- [GOAL OF THE EXERCISE] Using the records below, write out again exactly the lines that begin at the line containing "replicaAgrees : Bool)" and end at the line containing "rated : Nat", and no other lines.

Collected data:
************

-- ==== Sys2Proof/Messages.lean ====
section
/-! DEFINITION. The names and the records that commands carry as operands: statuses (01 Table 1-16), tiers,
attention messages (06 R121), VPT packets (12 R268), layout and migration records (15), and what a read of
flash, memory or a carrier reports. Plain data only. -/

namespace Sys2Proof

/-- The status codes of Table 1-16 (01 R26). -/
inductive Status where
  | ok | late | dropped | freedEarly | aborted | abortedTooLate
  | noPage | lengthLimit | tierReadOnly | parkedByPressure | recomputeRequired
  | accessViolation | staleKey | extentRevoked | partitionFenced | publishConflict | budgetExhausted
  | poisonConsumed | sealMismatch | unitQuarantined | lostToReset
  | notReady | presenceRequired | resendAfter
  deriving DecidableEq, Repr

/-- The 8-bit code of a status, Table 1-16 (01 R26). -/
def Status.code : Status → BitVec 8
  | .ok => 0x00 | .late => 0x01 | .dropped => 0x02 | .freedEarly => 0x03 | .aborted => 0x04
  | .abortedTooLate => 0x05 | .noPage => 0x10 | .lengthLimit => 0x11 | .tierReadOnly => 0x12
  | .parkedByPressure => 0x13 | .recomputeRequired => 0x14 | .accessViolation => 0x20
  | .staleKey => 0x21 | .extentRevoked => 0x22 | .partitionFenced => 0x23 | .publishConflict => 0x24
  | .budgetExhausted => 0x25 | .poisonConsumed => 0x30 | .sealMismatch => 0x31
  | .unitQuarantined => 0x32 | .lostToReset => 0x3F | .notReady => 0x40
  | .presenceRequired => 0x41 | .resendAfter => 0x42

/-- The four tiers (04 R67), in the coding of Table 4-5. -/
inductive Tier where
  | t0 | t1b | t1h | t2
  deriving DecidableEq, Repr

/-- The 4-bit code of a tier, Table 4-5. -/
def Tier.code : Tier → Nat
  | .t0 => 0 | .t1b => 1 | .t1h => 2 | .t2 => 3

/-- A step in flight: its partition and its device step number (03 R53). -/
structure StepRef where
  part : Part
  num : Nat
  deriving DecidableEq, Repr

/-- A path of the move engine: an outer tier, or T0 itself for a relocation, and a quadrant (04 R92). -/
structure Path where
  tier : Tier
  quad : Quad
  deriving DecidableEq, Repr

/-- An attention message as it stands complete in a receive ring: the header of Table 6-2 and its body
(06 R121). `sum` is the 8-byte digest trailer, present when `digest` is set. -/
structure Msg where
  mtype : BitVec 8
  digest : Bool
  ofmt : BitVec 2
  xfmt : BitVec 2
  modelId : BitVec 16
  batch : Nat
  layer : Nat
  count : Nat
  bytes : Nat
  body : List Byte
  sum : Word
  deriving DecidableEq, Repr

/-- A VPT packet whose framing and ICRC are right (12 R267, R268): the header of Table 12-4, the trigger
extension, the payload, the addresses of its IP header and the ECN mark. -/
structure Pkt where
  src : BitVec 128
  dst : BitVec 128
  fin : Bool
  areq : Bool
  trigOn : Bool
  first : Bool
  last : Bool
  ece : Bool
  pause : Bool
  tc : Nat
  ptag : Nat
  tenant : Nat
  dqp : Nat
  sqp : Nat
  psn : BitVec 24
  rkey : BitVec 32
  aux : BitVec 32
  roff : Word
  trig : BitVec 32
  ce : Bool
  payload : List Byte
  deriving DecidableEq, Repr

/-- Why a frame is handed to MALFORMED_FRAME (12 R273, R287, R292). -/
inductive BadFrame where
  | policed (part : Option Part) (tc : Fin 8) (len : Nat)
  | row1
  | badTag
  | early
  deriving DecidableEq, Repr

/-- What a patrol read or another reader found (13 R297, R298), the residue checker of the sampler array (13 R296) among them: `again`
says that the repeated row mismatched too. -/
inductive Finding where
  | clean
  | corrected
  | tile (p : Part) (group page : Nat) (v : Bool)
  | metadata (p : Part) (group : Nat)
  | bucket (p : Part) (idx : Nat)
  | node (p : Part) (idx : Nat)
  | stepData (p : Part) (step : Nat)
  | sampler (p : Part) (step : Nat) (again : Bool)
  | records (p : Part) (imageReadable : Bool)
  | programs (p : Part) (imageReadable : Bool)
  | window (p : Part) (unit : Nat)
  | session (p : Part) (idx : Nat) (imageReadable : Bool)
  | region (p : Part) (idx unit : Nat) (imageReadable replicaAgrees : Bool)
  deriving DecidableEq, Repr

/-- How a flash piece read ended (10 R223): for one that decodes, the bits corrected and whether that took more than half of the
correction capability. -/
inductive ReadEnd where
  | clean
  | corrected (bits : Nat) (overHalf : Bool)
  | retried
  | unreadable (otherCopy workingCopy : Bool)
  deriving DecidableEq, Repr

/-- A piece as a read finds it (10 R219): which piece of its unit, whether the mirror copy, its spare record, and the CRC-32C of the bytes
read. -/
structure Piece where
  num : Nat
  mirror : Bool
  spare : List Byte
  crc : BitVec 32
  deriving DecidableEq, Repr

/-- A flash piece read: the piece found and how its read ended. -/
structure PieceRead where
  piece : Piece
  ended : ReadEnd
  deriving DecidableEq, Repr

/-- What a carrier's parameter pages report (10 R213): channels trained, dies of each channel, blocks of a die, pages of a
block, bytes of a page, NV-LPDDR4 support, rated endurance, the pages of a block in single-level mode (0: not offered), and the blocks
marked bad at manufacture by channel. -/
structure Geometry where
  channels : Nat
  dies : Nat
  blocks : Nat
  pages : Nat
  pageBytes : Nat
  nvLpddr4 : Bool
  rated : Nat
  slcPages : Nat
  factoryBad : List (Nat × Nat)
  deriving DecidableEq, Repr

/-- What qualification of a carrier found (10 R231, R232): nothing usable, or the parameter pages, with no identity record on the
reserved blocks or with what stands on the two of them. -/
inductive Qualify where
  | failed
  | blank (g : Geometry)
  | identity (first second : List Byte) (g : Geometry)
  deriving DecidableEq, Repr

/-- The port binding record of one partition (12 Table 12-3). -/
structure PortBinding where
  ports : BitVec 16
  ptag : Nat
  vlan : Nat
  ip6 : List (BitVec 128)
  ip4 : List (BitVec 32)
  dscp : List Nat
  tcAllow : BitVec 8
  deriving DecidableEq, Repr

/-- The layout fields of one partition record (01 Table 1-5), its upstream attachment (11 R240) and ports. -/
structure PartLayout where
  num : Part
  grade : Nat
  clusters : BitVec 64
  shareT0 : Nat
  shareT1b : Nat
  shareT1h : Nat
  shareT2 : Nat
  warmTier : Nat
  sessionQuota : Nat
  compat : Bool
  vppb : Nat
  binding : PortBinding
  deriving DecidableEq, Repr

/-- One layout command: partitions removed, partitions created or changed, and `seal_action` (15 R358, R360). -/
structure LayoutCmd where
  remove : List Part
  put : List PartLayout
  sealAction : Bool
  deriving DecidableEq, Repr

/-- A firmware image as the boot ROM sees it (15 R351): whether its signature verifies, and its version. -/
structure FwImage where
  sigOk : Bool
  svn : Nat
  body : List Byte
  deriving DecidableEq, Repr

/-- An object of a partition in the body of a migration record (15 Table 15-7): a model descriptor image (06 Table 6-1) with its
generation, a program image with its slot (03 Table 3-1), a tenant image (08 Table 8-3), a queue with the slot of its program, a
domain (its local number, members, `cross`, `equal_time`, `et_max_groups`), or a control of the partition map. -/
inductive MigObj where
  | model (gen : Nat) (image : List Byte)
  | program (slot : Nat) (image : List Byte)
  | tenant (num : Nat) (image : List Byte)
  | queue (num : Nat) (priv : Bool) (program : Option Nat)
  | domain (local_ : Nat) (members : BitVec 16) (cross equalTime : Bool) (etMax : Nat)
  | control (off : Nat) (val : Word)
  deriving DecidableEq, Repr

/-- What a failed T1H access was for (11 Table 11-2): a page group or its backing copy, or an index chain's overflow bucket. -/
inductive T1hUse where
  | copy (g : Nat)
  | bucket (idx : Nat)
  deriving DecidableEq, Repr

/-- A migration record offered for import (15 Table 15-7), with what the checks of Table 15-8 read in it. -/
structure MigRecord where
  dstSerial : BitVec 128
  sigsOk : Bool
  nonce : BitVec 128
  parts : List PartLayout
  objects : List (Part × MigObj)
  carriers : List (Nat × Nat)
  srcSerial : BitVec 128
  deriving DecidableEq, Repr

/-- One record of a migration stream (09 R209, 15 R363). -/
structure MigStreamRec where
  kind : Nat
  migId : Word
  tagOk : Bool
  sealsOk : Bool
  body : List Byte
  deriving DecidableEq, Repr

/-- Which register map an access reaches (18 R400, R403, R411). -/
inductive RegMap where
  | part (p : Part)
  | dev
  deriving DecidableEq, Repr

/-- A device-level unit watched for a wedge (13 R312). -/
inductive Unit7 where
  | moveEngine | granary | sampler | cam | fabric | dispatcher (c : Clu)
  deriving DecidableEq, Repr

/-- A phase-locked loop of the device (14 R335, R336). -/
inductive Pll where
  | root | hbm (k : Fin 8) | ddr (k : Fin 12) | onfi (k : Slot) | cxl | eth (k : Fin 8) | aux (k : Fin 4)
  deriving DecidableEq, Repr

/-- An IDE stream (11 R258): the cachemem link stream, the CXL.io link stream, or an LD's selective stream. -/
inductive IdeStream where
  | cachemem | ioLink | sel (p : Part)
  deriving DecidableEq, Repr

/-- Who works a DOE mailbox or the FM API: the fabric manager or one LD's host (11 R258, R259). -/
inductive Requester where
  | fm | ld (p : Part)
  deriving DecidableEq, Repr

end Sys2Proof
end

************

- [REPLY TO THE EXERCISE]
  | region (p : Part) (idx unit : Nat) (imageReadable replicaAgrees : Bool)
  deriving DecidableEq, Repr

/-- How a flash piece read ended (10 R223): for one that decodes, the bits corrected and whether that took more than half of the
correction capability. -/
inductive ReadEnd where
  | clean
  | corrected (bits : Nat) (overHalf : Bool)
  | retried
  | unreadable (otherCopy workingCopy : Bool)
  deriving DecidableEq, Repr

/-- A piece as a read finds it (10 R219): which piece of its unit, whether the mirror copy, its spare record, and the CRC-32C of the bytes
read. -/
structure Piece where
  num : Nat
  mirror : Bool
  spare : List Byte
  crc : BitVec 32
  deriving DecidableEq, Repr

/-- A flash piece read: the piece found and how its read ended. -/
structure PieceRead where
  piece : Piece
  ended : ReadEnd
  deriving DecidableEq, Repr

/-- What a carrier's parameter pages report (10 R213): channels trained, dies of each channel, blocks of a die, pages of a
block, bytes of a page, NV-LPDDR4 support, rated endurance, the pages of a block in single-level mode (0: not offered), and the blocks
marked bad at manufacture by channel. -/
structure Geometry where
  channels : Nat
  dies : Nat
  blocks : Nat
  pages : Nat
  pageBytes : Nat
  nvLpddr4 : Bool
  rated : Nat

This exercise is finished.